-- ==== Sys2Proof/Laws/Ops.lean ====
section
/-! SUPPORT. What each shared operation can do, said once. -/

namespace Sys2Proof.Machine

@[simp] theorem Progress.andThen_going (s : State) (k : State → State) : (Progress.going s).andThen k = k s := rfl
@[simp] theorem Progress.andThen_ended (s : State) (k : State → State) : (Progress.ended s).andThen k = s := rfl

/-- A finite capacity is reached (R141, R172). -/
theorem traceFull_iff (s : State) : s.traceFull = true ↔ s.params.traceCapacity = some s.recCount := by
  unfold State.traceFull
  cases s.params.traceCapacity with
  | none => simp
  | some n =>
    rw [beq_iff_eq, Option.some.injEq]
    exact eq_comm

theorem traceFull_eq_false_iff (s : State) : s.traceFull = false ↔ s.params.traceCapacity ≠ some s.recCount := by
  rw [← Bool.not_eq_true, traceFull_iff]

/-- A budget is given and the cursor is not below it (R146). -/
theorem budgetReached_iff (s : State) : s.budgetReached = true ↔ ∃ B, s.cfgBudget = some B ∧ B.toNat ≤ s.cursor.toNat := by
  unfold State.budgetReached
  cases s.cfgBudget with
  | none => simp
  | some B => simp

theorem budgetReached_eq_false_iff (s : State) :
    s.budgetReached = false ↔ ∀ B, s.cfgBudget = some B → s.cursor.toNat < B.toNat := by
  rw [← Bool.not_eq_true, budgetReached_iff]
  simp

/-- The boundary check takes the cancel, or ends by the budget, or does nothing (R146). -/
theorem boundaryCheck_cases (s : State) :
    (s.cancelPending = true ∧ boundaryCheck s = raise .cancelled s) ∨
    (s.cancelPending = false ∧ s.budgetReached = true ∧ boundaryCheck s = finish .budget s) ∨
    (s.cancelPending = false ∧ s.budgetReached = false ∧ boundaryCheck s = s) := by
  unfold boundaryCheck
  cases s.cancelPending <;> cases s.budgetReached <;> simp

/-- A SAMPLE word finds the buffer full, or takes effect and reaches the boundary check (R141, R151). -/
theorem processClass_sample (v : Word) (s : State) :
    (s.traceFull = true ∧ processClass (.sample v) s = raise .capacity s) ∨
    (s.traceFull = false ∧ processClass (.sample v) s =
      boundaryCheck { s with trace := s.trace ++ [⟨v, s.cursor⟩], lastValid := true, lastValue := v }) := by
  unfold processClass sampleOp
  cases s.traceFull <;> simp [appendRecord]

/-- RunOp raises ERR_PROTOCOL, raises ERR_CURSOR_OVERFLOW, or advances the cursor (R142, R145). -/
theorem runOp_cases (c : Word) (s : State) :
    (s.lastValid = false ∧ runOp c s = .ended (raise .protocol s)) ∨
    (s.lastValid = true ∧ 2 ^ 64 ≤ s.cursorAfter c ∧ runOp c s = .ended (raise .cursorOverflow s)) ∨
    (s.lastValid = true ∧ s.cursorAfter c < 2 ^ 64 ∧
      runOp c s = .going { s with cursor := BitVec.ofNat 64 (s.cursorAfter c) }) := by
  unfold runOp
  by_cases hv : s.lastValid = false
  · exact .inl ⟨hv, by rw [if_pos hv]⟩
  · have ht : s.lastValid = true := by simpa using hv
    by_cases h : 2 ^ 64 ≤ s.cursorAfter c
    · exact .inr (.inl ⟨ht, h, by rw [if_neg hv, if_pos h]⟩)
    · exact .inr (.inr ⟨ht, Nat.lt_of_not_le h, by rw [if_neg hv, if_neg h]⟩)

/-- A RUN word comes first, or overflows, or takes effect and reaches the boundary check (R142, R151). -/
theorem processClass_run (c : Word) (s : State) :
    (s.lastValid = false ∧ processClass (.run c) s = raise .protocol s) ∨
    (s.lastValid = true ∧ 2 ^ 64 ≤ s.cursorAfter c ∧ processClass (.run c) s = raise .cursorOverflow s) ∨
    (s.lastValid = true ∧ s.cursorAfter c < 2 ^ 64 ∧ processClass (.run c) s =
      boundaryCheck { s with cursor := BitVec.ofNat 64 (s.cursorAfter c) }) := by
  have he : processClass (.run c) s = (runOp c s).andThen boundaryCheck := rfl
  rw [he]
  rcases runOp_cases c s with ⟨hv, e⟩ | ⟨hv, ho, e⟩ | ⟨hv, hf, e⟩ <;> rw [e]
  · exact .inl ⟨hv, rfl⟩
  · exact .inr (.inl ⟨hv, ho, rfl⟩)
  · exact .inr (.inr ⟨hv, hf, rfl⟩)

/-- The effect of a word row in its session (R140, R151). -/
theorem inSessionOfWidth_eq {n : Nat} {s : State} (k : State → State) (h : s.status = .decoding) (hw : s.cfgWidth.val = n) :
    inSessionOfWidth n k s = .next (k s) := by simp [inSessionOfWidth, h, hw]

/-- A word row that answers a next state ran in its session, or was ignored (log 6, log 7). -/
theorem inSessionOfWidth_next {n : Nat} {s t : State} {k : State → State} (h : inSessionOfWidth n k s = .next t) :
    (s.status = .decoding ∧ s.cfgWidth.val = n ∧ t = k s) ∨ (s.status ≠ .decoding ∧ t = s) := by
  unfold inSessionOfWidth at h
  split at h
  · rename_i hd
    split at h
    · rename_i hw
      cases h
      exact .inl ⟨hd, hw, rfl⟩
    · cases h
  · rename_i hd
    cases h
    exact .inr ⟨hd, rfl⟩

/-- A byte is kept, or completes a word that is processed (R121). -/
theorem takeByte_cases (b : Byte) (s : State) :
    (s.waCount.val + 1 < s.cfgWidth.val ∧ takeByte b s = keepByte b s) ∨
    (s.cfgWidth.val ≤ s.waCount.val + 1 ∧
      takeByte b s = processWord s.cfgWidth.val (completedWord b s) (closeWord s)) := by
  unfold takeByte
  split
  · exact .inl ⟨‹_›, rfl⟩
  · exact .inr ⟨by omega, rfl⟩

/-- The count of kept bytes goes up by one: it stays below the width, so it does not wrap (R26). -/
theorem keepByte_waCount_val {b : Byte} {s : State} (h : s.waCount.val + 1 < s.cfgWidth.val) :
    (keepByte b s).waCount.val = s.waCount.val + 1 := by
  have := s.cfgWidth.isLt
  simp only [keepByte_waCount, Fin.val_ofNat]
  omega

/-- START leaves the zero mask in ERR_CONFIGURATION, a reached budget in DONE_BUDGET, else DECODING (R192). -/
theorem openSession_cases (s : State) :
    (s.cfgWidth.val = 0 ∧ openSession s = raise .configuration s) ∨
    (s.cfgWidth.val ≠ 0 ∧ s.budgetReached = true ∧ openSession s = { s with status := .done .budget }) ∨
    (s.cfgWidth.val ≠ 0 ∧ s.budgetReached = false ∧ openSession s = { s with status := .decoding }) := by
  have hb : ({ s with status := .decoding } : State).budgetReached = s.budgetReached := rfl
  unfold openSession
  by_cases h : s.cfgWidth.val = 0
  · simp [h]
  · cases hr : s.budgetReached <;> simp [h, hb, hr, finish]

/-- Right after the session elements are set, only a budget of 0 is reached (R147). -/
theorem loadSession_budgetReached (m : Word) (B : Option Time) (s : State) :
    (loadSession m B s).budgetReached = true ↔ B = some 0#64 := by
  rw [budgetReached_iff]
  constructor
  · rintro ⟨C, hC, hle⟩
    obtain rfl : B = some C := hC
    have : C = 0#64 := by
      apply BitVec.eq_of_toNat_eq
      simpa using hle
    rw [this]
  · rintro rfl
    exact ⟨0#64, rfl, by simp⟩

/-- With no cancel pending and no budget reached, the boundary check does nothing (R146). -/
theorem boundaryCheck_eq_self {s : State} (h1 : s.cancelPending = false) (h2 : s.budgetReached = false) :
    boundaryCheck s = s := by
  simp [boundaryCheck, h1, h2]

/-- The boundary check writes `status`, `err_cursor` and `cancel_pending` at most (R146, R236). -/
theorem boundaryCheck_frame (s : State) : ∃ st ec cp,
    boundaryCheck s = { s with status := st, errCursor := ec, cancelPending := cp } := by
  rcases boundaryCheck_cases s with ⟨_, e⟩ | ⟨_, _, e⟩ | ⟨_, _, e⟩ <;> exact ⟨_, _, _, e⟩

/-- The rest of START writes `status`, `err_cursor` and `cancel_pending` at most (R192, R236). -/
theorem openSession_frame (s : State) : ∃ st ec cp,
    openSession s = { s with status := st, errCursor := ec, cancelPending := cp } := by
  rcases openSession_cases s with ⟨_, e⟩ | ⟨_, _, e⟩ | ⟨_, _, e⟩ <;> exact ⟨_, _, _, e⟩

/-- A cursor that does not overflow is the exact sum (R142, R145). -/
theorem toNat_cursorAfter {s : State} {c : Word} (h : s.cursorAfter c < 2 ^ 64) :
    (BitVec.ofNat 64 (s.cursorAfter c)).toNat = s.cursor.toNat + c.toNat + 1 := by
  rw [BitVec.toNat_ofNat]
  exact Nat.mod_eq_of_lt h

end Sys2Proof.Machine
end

+---+

Problem description:
Working from the listing above, pick out every line that has "does" and copy it.

Solution for this task:
/-- The boundary check takes the cancel, or ends by the budget, or does nothing (R146). -/
/-- The count of kept bytes goes up by one: it stays below the width, so it does not wrap (R26). -/
/-- With no cancel pending and no budget reached, the boundary check does nothing (R146). -/
/-- A cursor that does not overflow is the exact sum (R142, R145). -/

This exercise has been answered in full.